Collected data

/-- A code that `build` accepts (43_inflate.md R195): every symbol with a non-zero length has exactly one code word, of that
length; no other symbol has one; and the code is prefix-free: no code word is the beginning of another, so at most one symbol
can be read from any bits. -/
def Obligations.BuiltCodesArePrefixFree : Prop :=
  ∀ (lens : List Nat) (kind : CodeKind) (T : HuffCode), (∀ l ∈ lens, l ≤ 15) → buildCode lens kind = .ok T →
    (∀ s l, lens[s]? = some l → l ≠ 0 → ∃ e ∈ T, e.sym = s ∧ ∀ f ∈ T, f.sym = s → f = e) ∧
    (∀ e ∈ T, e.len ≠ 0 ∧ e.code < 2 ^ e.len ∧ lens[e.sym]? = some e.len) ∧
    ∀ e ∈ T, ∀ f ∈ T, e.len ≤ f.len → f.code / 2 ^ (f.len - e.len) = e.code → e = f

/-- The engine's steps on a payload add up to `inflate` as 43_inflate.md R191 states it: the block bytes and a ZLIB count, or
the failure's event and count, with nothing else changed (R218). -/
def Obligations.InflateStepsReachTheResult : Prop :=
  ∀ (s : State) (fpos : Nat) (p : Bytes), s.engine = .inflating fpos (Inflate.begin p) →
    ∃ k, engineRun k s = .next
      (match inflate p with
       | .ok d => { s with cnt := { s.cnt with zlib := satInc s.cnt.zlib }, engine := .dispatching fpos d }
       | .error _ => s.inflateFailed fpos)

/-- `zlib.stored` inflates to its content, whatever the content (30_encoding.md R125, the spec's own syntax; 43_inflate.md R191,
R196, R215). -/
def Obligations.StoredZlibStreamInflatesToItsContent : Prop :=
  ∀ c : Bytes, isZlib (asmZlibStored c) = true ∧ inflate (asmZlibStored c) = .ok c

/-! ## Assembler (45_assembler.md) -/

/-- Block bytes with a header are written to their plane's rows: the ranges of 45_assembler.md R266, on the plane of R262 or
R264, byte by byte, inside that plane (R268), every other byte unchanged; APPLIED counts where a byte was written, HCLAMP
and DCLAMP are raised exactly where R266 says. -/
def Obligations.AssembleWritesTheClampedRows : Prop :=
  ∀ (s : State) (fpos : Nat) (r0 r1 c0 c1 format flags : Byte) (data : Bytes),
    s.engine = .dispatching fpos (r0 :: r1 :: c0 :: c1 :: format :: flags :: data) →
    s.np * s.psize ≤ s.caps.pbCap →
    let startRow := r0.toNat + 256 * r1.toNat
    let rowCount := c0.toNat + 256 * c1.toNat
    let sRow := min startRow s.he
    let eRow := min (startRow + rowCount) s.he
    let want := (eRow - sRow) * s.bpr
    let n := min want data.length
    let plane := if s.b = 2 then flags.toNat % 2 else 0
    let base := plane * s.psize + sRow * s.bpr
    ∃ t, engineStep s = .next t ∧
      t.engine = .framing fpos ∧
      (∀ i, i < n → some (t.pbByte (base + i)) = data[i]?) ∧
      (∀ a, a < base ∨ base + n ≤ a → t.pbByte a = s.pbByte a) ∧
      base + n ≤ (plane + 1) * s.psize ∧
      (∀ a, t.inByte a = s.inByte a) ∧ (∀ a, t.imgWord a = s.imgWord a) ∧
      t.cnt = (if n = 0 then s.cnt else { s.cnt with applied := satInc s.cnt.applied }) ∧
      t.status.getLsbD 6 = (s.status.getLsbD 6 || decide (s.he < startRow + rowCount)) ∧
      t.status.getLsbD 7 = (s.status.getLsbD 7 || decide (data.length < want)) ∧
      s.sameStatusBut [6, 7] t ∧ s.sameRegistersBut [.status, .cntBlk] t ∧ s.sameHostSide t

---

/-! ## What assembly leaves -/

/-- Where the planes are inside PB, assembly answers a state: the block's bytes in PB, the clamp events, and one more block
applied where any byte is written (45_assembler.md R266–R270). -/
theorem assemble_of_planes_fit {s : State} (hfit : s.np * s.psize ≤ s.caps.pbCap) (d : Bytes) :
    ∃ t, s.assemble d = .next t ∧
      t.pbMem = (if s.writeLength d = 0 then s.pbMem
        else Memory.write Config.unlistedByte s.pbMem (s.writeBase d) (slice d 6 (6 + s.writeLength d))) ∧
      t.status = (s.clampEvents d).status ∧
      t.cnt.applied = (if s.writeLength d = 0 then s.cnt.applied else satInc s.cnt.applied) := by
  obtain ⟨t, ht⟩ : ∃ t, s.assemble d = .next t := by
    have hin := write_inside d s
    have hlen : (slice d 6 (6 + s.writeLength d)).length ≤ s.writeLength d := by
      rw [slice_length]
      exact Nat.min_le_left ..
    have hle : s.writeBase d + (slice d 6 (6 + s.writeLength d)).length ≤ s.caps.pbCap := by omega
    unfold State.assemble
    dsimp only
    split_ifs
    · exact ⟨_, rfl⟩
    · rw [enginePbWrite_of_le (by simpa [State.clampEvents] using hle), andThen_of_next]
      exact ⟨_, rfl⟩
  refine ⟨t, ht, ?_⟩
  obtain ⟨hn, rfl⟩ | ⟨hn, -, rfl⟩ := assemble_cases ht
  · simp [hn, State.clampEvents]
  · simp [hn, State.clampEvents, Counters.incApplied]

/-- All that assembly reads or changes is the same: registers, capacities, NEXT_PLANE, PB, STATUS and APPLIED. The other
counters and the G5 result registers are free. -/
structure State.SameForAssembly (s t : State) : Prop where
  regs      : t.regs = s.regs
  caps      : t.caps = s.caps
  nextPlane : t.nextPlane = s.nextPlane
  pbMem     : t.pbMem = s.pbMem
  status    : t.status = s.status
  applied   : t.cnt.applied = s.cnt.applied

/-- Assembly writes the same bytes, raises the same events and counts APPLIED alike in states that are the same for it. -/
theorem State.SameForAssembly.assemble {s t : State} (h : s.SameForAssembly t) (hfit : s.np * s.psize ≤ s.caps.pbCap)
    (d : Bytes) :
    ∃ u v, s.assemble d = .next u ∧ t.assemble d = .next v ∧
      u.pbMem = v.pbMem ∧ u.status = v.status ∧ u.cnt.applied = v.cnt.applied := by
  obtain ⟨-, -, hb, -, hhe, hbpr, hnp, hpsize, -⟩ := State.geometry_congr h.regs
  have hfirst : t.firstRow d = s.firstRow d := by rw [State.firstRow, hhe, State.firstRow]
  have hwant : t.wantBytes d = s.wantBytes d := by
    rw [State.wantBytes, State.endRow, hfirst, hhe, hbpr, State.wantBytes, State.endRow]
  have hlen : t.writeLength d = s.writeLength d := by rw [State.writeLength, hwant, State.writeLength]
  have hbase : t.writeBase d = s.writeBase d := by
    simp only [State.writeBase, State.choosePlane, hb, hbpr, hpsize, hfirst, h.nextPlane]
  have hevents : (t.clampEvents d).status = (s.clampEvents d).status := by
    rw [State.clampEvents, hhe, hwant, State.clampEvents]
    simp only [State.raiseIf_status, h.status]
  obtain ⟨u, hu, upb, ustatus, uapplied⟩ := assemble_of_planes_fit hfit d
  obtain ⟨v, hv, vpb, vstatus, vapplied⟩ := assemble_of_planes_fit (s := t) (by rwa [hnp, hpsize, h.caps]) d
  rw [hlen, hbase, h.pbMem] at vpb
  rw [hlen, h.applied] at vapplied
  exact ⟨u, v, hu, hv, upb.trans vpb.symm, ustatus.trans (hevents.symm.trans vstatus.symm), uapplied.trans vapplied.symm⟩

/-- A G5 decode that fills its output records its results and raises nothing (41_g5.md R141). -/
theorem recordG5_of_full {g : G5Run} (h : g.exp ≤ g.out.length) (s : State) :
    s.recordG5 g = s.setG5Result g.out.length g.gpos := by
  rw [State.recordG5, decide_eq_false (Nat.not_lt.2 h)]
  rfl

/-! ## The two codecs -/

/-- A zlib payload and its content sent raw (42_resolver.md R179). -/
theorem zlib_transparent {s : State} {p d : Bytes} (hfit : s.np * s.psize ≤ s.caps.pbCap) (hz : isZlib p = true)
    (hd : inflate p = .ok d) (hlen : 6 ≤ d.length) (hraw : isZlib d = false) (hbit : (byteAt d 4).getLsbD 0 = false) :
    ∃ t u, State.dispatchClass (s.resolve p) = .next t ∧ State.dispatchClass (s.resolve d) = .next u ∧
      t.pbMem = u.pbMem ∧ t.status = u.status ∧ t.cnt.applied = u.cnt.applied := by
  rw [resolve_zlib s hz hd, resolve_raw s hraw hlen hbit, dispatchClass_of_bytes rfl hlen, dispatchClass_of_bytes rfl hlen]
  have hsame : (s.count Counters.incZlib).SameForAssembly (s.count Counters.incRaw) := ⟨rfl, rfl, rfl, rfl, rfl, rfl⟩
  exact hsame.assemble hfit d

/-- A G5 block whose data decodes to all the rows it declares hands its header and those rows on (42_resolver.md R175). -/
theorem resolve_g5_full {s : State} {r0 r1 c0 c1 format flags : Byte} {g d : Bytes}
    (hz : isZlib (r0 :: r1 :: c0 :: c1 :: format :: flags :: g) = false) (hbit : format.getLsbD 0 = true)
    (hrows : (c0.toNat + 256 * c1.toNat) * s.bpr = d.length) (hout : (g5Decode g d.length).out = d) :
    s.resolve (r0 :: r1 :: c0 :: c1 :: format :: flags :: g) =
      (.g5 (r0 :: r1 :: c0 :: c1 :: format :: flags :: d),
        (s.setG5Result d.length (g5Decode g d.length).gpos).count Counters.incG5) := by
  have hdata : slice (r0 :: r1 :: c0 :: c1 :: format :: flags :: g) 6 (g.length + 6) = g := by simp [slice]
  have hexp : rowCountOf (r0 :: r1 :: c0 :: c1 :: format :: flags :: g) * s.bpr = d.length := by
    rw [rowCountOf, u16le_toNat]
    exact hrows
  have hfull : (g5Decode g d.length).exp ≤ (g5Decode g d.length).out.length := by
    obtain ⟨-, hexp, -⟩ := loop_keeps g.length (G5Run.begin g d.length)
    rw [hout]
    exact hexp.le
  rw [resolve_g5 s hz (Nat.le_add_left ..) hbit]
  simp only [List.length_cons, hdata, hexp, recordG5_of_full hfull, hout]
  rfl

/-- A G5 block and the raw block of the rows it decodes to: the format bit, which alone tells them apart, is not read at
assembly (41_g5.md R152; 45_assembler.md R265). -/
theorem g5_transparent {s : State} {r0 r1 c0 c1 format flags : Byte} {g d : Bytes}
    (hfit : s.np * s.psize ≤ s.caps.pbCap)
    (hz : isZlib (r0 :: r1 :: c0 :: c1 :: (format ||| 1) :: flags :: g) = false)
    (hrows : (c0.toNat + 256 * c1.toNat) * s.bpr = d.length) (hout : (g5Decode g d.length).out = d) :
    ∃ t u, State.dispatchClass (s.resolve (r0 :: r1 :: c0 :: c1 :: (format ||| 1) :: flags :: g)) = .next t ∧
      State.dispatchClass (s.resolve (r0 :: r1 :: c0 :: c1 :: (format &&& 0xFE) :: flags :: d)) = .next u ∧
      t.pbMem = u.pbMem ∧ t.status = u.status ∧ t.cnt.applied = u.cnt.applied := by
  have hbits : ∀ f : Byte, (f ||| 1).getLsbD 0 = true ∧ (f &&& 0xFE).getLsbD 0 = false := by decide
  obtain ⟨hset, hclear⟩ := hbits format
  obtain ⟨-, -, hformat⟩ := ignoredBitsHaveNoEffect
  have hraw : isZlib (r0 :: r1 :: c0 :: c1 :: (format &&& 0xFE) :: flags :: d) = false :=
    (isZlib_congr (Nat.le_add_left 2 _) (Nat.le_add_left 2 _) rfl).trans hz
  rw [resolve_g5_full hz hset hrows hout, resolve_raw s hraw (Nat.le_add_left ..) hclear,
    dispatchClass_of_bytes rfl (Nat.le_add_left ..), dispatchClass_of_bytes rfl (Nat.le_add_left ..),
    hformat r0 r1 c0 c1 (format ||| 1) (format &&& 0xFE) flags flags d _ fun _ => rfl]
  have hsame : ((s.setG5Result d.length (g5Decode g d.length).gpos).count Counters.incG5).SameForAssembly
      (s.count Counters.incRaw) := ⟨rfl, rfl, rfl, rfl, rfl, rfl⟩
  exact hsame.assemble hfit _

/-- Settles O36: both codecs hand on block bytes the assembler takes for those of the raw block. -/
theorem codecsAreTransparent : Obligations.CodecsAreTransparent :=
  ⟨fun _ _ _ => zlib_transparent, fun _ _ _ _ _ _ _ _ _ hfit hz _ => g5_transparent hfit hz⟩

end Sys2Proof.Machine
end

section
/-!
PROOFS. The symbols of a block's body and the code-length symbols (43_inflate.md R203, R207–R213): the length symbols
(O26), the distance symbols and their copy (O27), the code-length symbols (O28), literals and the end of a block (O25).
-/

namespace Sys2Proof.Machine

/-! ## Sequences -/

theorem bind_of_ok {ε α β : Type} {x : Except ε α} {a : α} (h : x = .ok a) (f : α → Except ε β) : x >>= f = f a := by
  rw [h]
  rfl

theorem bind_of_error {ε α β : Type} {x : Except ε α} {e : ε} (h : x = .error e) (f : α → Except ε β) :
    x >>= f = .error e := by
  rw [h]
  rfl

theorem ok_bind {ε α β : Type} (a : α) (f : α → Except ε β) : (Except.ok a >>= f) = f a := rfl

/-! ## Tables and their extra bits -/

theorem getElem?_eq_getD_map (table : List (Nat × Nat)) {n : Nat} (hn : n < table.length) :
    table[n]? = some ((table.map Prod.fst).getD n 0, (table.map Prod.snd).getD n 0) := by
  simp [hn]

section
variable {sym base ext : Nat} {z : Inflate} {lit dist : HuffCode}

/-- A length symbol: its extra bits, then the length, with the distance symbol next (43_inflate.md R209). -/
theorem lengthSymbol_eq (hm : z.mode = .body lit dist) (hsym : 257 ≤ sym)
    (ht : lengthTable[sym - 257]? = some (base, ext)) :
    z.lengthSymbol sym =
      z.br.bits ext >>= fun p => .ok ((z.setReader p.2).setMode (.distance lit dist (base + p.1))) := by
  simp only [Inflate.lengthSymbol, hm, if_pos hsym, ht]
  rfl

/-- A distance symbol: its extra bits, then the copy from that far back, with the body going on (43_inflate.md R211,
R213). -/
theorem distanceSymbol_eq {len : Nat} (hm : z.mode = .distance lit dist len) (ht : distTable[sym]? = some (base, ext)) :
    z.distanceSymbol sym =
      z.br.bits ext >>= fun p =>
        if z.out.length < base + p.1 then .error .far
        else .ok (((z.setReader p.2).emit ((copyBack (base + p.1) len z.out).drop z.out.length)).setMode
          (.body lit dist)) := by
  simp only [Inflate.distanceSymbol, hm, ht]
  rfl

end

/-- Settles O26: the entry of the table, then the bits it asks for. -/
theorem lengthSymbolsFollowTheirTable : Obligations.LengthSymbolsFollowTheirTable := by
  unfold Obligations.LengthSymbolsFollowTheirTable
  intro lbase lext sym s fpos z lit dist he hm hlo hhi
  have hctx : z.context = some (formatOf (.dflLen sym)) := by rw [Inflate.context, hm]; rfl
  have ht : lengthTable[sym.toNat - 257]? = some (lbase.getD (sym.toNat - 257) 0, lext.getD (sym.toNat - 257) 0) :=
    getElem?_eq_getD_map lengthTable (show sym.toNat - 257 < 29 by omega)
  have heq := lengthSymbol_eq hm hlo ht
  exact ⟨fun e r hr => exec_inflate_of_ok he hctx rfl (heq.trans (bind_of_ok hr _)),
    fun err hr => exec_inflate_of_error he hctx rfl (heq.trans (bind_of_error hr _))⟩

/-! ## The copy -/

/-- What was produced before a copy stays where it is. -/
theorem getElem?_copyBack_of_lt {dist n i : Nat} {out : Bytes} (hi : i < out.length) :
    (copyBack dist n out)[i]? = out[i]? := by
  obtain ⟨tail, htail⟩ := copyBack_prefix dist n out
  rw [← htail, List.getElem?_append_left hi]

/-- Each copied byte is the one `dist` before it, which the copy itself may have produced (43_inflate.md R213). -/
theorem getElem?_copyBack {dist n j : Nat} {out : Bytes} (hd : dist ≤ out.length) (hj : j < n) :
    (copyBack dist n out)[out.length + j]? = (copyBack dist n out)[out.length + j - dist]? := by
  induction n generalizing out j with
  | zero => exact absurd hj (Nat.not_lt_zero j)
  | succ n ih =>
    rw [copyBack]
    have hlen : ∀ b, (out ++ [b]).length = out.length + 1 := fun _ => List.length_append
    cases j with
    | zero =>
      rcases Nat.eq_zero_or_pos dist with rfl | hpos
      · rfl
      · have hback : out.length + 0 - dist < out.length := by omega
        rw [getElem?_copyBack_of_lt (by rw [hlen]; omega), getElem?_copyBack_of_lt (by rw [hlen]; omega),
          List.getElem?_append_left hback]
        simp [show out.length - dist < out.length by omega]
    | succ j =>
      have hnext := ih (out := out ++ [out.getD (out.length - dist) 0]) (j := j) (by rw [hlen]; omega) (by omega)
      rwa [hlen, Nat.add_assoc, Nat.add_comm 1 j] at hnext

◆ Problem details: Which lines above contain the word "lbase"? Copy each one.

◆ Answer for this exercise:
  intro lbase lext sym s fpos z lit dist he hm hlo hhi
  have ht : lengthTable[sym.toNat - 257]? = some (lbase.getD (sym.toNat - 257) 0, lext.getD (sym.toNat - 257) 0) :=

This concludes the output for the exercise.